The answer should be a single number: how many lines in the material contain "still".
━━━━━ Information ━━━━━
/-- An operation of a group: identifier, path that issued it, kind, matrix kind and scope, flag it raised, registers it
will write, whether it counts in the acknowledgement counter, address and word of its instruction, issue time. -/
structure Op where
  id : Nat
  pid : Nat
  kind : OpKind
  ok : OKind
  scope : Scope
  flag : Option Nat
  /-- The flag of the REPLAY that injected it (R352). -/
  flag2 : Option Nat := none
  dsts : List RegRef
  counted : Bool
  pc : Nat
  word : BitVec 96
  /-- The space of a load or store. -/
  sp : MSpace := .g
  plain : Bool := false
  /-- The lanes that the issuing path held, and the first identifier of an operation issued since that path exists. -/
  held : Mask := 0
  born : Nat := 0
  /-- The address of each lane's access, as a replay entry keeps it (R344). -/
  addrs : List (Nat × Nat) := []
  time : Nat := 0
  /-- A long-latency fault that this operation has met and its group has still to take (R75, R250). -/
  late : Option FaultInfo := none
  deriving DecidableEq, Repr

/-- A position of a hod queue (R81, R83). -/
inductive QPos
  | reserved
  | data (v : LaneVec)
  | fault (f : FaultInfo)
  deriving DecidableEq, Repr

/-- A deferred path (R160): program counter, mask, its stack as entry identifiers. -/
structure Deferred where
  pc : Nat
  mask : Mask
  stack : List Nat
  deriving DecidableEq, Repr

/-- A reconvergence entry, shared by the paths whose stacks hold it (R160, R162): token, mask at the split, lanes held
before it, lanes arrived or exited, OR of the arrived paths' EXEC, a deferred path. -/
structure REntry where
  id : Nat
  tok : BitVec 6
  mask : Mask
  held : Mask
  arrived : Mask
  acc : Mask
  /-- The path that split, and the lanes that abandoned the entry (R162). -/
  owner : Nat
  gone : Mask
  deferred : Option Deferred
  deriving DecidableEq, Repr

/-- What keeps a path from issuing (R162, R278, R239). -/
inductive PStat
  | run
  | wait (entry : Nat)
  /-- Parked: key of the watched 64-byte line, port mask with `.MSG`, time the bound expires, whether a write or flit has woken it. -/
  | parked (line : Nat) (ports : Nat) (bound : Nat) (woken : Bool)
  deriving DecidableEq, Repr

/-- A path of a group (R160): identifier, program counter, EXEC, lanes held, stack (top first), split-table entry of a
fragment, status, the line entered (R46), time until which YIELD holds it and the candidates offered the slot since (R165), the time from
which it has waited to issue (R305). -/
structure Path where
  id : Nat
  pc : Nat
  exec : Mask
  held : Mask
  stack : List Nat := []
  split : Option Nat := none
  st : PStat := .run
  line : Option Line := none
  yield : Nat := 0
  passed : List (Gid × Nat) := []
  born : Nat := 0
  since : Nat := 0
  deriving DecidableEq, Repr

/-- The A-slice's activity (R83, R87). -/
inductive ASt
  | absent
  | run
  /-- Halted by a fault, with the queue of a faulting LDQ; `shown` once it has been delivered to the C-slice. -/
  | halted (f : FaultInfo) (q : Option Nat) (shown : Bool)
  | exited
  deriving DecidableEq, Repr

/-- A closed batch (R97): number, members unfinished, the failure. -/
structure Batch where
  num : Nat
  left : List Nat
  failed : Option FaultInfo
  deriving DecidableEq, Repr

/-- A stalled BWAIT (R99): since when its time counts, on which path, the commands it awaits, and since when its time has stood
still, if it does. -/
structure BWaiting where
  since : Nat
  pid : Nat
  ids : List Nat
  still : Option Nat := none
  deriving DecidableEq, Repr

/-- A replay entry (R344), with the operation it re-injects. -/
structure RqEntry where
  st : Nat
  op : Op
  mask : Mask
  code : Nat
  deriving DecidableEq, Repr

/-- The trap-state registers of the frame (R343, R353). -/
structure Frame where
  cpc : Nat
  apc : Nat
  ahalt : Bool
  fpc : Nat
  fcode : Nat
  faddr : Nat
  fmask : Mask
  finfo : Nat
  rqlive : Nat
  deriving DecidableEq, Repr

/-- Whether a group runs or is stopped (R338-R340, R356). -/
inductive GStat
  | run
  /-- A fault of class Fatal, Direct or User waits for the replies of R249 before the trap is taken (R339). -/
  | trapping (f : FaultInfo) (fpc cpc : Nat) (path : Nat)
  /-- Stopped under a replayable record: the fault, the faulting address and path, and the sequence number when it has been
  posted (R338, R347). -/
  | stopped (f : FaultInfo) (pc : Nat) (pid : Nat) (seq : Option Nat)
  /-- A fatal record has been posted; the group stays stopped (R340). -/
  | dead
  deriving DecidableEq, Repr

/-- The registers of a group (R20): V, S, A and P registers, and the special registers that are written (R23). -/
structure Regs where
  v : List LaneVec
  s : List Word
  a : List DWord
  p : List Mask
  slip : Nat
  tvec : DWord
  tcmp : DWord
  seed : Word
  fmtb : DWord
  deriving DecidableEq, Repr

/-- A cached translation (R326): context slot, virtual page of 64 KiB, leaf entry. -/
structure TlbEntry where
  slot : Nat
  page : Nat
  leaf : Nat
  deriving DecidableEq, Repr

/-- The translation look-aside buffers (R326): the L1 of each cluster and the L2 of each die. -/
structure Tlbs where
  l1 : List (List TlbEntry) := List.replicate 128 []
  l2 : List (List TlbEntry) := List.replicate 4 []
  deriving DecidableEq, Repr

/-- A group (R11, R20-R23). -/
structure Group where
  gid : Gid
  slot : Nat
  tag : Nat
  lage : Nat
  /-- Team linear index, and the coordinates (R237, TIDX). -/
  tlin : Nat
  tx : Nat
  ty : Nat
  tz : Nat
  gdim : DWord
  tgidx : Nat
  ridx : Nat
  role : Nat
  rgroups : Nat
  nroles : Nat
  tgroups : Nat
  part : Nat
  prio : Nat
  dmode : Bool
  quantum : Nat
  /-- Register budgets (R21). -/
  vbud : Nat
  sbud : Nat
  centry : Nat
  aentry : Nat
  rbase : DWord
  regs : Regs
  flags : List Nat
  /-- Hod queues, head first; absolute position of each head (R81). -/
  q : List (List QPos)
  qh : List Nat
  qb : List Word
  retired : BitVec 64
  /-- MODEL: the conditions raised by the instruction, or the pair, that issued last: one mask for each of P59-P63 (R127). -/
  raised : List Mask
  paths : List Path
  ents : List REntry
  nextPid : Nat
  apc : Nat
  /-- The time from which the A-slice has waited to issue, and the place in split-table order of the path that issued last (R305). -/
  asince : Nat := 0
  turn : Nat := 0
  ast : ASt
  aline : Option Line
  ayield : Nat
  apassed : List (Gid × Nat)
  /-- The A-slice is stalled on QBPOP with QB empty (R87). -/
  astall : Bool
  /-- Operations numbered below this one came before the last QSYNC: the A-slice's accesses follow them (R91). -/
  qbar : Nat
  /-- Operations issued and not complete, oldest first (R48). -/
  ops : List Op
  acks : Nat
  /-- Batches (R97): members of the open one unfinished, members so far, its failure; closed batches; last number; the
  BWAITs that stall, one of a path (R99). -/
  openLeft : List Nat
  openN : Nat
  openFail : Option FaultInfo
  batches : List Batch
  lastb : Word
  bwait : List BWaiting
  /-- The timer has not fired since the last write of TCMP (R29); a due timer is held (R341). -/
  armed : Bool
  held : Bool
  trig : Bool
  inh : Bool
  frame : Option Frame
  trapPaths : List Path
  trapEnts : List REntry
  trapAst : ASt
  rq : List RqEntry
  st : GStat
  /-- V registers with a resident register-cache line, most recently named last; those whose line is dirty; those written
  since group start; the register whose fill is asked for (R30-R32). -/
  vres : List Nat
  vdirty : List Nat
  vwr : List Nat
  vneed : Option Nat
  /-- V registers whose line holds an uncorrectable error (R362). -/
  vbad : List Nat
  /-- The lines of the state block and of the P, S and A registers as the last restore read them: offset in the register
  space, bytes (R35). -/
  filed : List (Nat × List Byte)
  /-- D-mode: retirements in this quantum, the quantum has ended, the commit buffer in program order (R236). -/
  qn : Nat
  qend : Bool
  cbuf : List Op
  /-- D-mode: the bytes that the group's stores have written at once since the last round, oldest first: key, the byte as the
  last round left it, the byte written (R236, R238). -/
  fresh : List (Nat × Byte × Byte)
  /-- A fault held over a save, with the address of its instruction and its path (R360). -/
  pend : Option (FaultInfo × Nat × Nat)
  /-- Floating-point operations counted for the intensity classifier (R296). -/
  flops : Nat := 0
  deriving DecidableEq, Repr

/-- A resident team (R12, R291). -/
structure Team where
  tag : Nat
  lage : Nat
  slot : Nat
  cluster : Nat
  part : Nat
  tlin : Nat
  tx : Nat
  ty : Nat
  tz : Nat
  pclass : Nat
  prio : Nat
  dmode : Bool
  shBase : Nat
  shBytes : Nat
  /-- The cluster's tiles that the team's Z0, Z1, ... are (R291). -/
  ztiles : List Nat
  /-- A save of the team has been asked for (R355), by the front end (R292). -/
  saving : Bool := false
  front : Bool := false
  /-- A D-mode team that is being saved at a round runs no further quantum (R315). -/
  leaving : Bool := false
  deriving DecidableEq, Repr

/-- A saved team (R356): the team, its groups, its shared bytes and full/empty bits by offset, its tiles by element
index, its unfinished Lathe and Trowel commands; saved by the front end. -/
structure SavedTeam where
  team : Team
  groups : List Group
  shared : List (Nat × Byte)
  fe : List Nat
  tiles : List (Nat × Word)
  cmds : List (EngineKind × Cmd)
  byFront : Bool
  /-- Where the cluster record holds the team (R357): its directory entry, its first tile and its first Lathe entry. -/
  dir : Nat
  zimg : Nat
  lbase : Nat
  deriving DecidableEq, Repr

/-- A role word of a descriptor (R15). -/
structure RoleWord where
  groups : Nat
  vregs : Nat
  sregs : Nat
  deriving DecidableEq, Repr

/-- A checked kernel descriptor (R15). -/
structure KDesc where
  centry : Nat
  aentry : Nat
  shbytes : Nat
  scbytes : Nat
  roles : List RoleWord
  deriving DecidableEq, Repr

/-- A launch from acceptance to completion (R284-R290, R298). -/
structure Launch where
  age : Nat
  slot : Nat
  kdesc : Nat
  argp : Nat
  gx : Nat
  gy : Nat
  gz : Nat
  deps : List Nat
  sigp : Nat
  map : Nat
  task : Bool
  zn : Nat
  cscope : Scope
  pclass : Nat
  part : Nat
  prio : Nat
  dmode : Bool
  quant : Nat
  /-- Dependences found satisfied (R289); time it became ready; the descriptor once checked (R16). -/
  satisfied : List Nat
  ready : Option Nat
  desc : Option KDesc
  /-- Teams dispatched, teams alive, levels risen (R290), time of the last dispatch. -/
  next : Nat
  alive : Nat
  risen : Nat
  lastDisp : Nat
  /-- The trigger word and the done word have been dealt with (R288); an account of a fault that keeps it from completing (R361). -/
  trigDone : Bool
  doneDone : Bool
  dead : Bool
  /-- The map step is skipped for the next team (R293); the map has been counted as ignored (R295). -/
  mapSkip : Bool
  mapBad : Bool
  /-- Task launches: the teams dispatched (R299), and the input and output slots read from each pending team's entry (R298). -/
  dispatched : List Nat
  entries : List (Nat × List Nat × List Nat) := []
  /-- The time from which the next team has found no room (R292). -/
  noRoom : Option Nat := none
  deriving DecidableEq, Repr

/-- A context's arithmetic-event block (R128): 28 counters by `4 · FMT + k`, THRESH, HIT. -/
structure Aevb where
  cnt : List Word
  thresh : Word
  hit : BitVec 7
  deriving DecidableEq, Repr

/-- The freeze record (R330). -/
structure Freeze where
  cause : Word
  who : Word
  addr : DWord
  pc : DWord
  count : Word
  deriving DecidableEq, Repr

/-- A kernel descriptor that is being measured (R296): its address, the launch, since when, the floating-point operations of
teams that have retired and of engines. -/
structure Measure where
  kdesc : Nat
  lage : Nat
  since : Nat
  flops : Nat
  deriving DecidableEq, Repr

/-- A replayable record not yet answered (R348): sequence number, the group or the engine command it names. -/
structure Replayable where
  seq : Nat
  gid : Option Gid
  cmd : Option Nat
  deriving DecidableEq, Repr

/-- The states of a context slot (R319). -/
inductive CState
  | free | active | frozen | closing
  deriving DecidableEq, Repr

/-- The pre-emption states (R354). -/
inductive PState
  | idle | draining | saving | saved | restoring | resetting
  deriving DecidableEq, Repr

/-- A context slot: the CCB (R319, R345), the doorbell block (R348), the launch status block (R285). -/
structure Context where
  state : CState := .free
  err : Byte := 0
  pasid : Word := 0
  ptbase : DWord := 0
  pvbase : DWord := 0
  plimit : Word := 0
  perm : Word := 0
  scratch : Word := 0
  kilnsh : Word := 0
  spnslot : Word := 0
  wintab : DWord := 0
  colltab : DWord := 0
  invaddr : DWord := 0
  /-- An invalidation is done once the accesses numbered below this have completed (R327). -/
  invTill : Nat := 0
  invNpage : Nat := 0
  invAll : Bool := false
  tqbase : DWord := 0
  csabase : DWord := 0
  freeze : Freeze := ⟨0, 0, 0, 0, 0⟩
  /-- The time of the violation that froze the context (R331). -/
  frozenAt : Nat := 0
  aevb : Aevb := ⟨List.replicate 28 0, 0, 0⟩
  mapGen : Word := 0
  scrBase : List Nat := [0, 0, 0, 0]
  /-- Doorbell (R348, R354). -/
  pDone : Bool := true
  pRej : Bool := false
  pState : PState := .idle
  pdead : Word := 200
  pmask : BitVec 128 := 0
  pStart : Nat := 0
  /-- A command that waits for the front end's saves: its level, 2 for a restore, 3 for a reset (R360). -/
  pWait : Option Nat := none
  /-- Launch status (R285). -/
  accepted : Nat := 0
  completed : Nat := 0
  refused : Nat := 0
  mapign : Nat := 0
  recs : List Replayable := []
  /-- MSI-X (R346): raises so far, time of the last, a raise held back; arithmetic interrupts sent (R129). -/
  msix : Nat := 0
  msixAt : Nat := 0
  msixHeld : Bool := false
  arith : Nat := 0
  /-- Cached windows: (index, words of the entry) (R332). -/
  wins : List (Nat × List Nat) := []
  /-- Collective operations issued on each entry (R279). -/
  collN : List Nat := List.replicate 16 0
  /-- Classes of kernel descriptors: (address, class) with 0 memory-bound, 1 balanced, 2 compute-bound (R296). -/
  classes : List (Nat × Nat) := []
  meas : List Measure := []
  /-- Clusters where dispatch is stopped (R355). -/
  stopMask : BitVec 128 := 0
  saved : List SavedTeam := []
  /-- The ready lists of the context's clusters: home cluster, launch age, team index, in append order (R299). -/
  ready : List (Nat × Nat × Nat) := []
  /-- Host packets that wait for a commit round (R311). -/
  hostq : List (List Byte) := []
  deriving DecidableEq, Repr

/-- A flit (R275): header and 16 payload words. -/
structure Flit where
  header : Word
  payload : List Word
  deriving DecidableEq, Repr

/-- A message port (R275, R277, R329). -/
structure Port where
  own : Byte := 0
  fifo : List Flit := []
  refused : Nat := 0
  deriving DecidableEq, Repr

/-- A cluster's engines, ports and key-value translation buffer. -/
structure Cluster where
  copy : List Cmd := []
  gather : List Cmd := []
  link : List Cmd := []
  lathe : List Cmd := []
  trowel : List Cmd := []
  ports : List Port := List.replicate 8 {}
  /-- KVTB (R102): (slot, KVSD address, logical block, physical block), most recently used last. -/
  kvtb : List (Nat × Nat × Nat × Nat) := []
  deriving DecidableEq, Repr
━━━━━
(Expected output): 3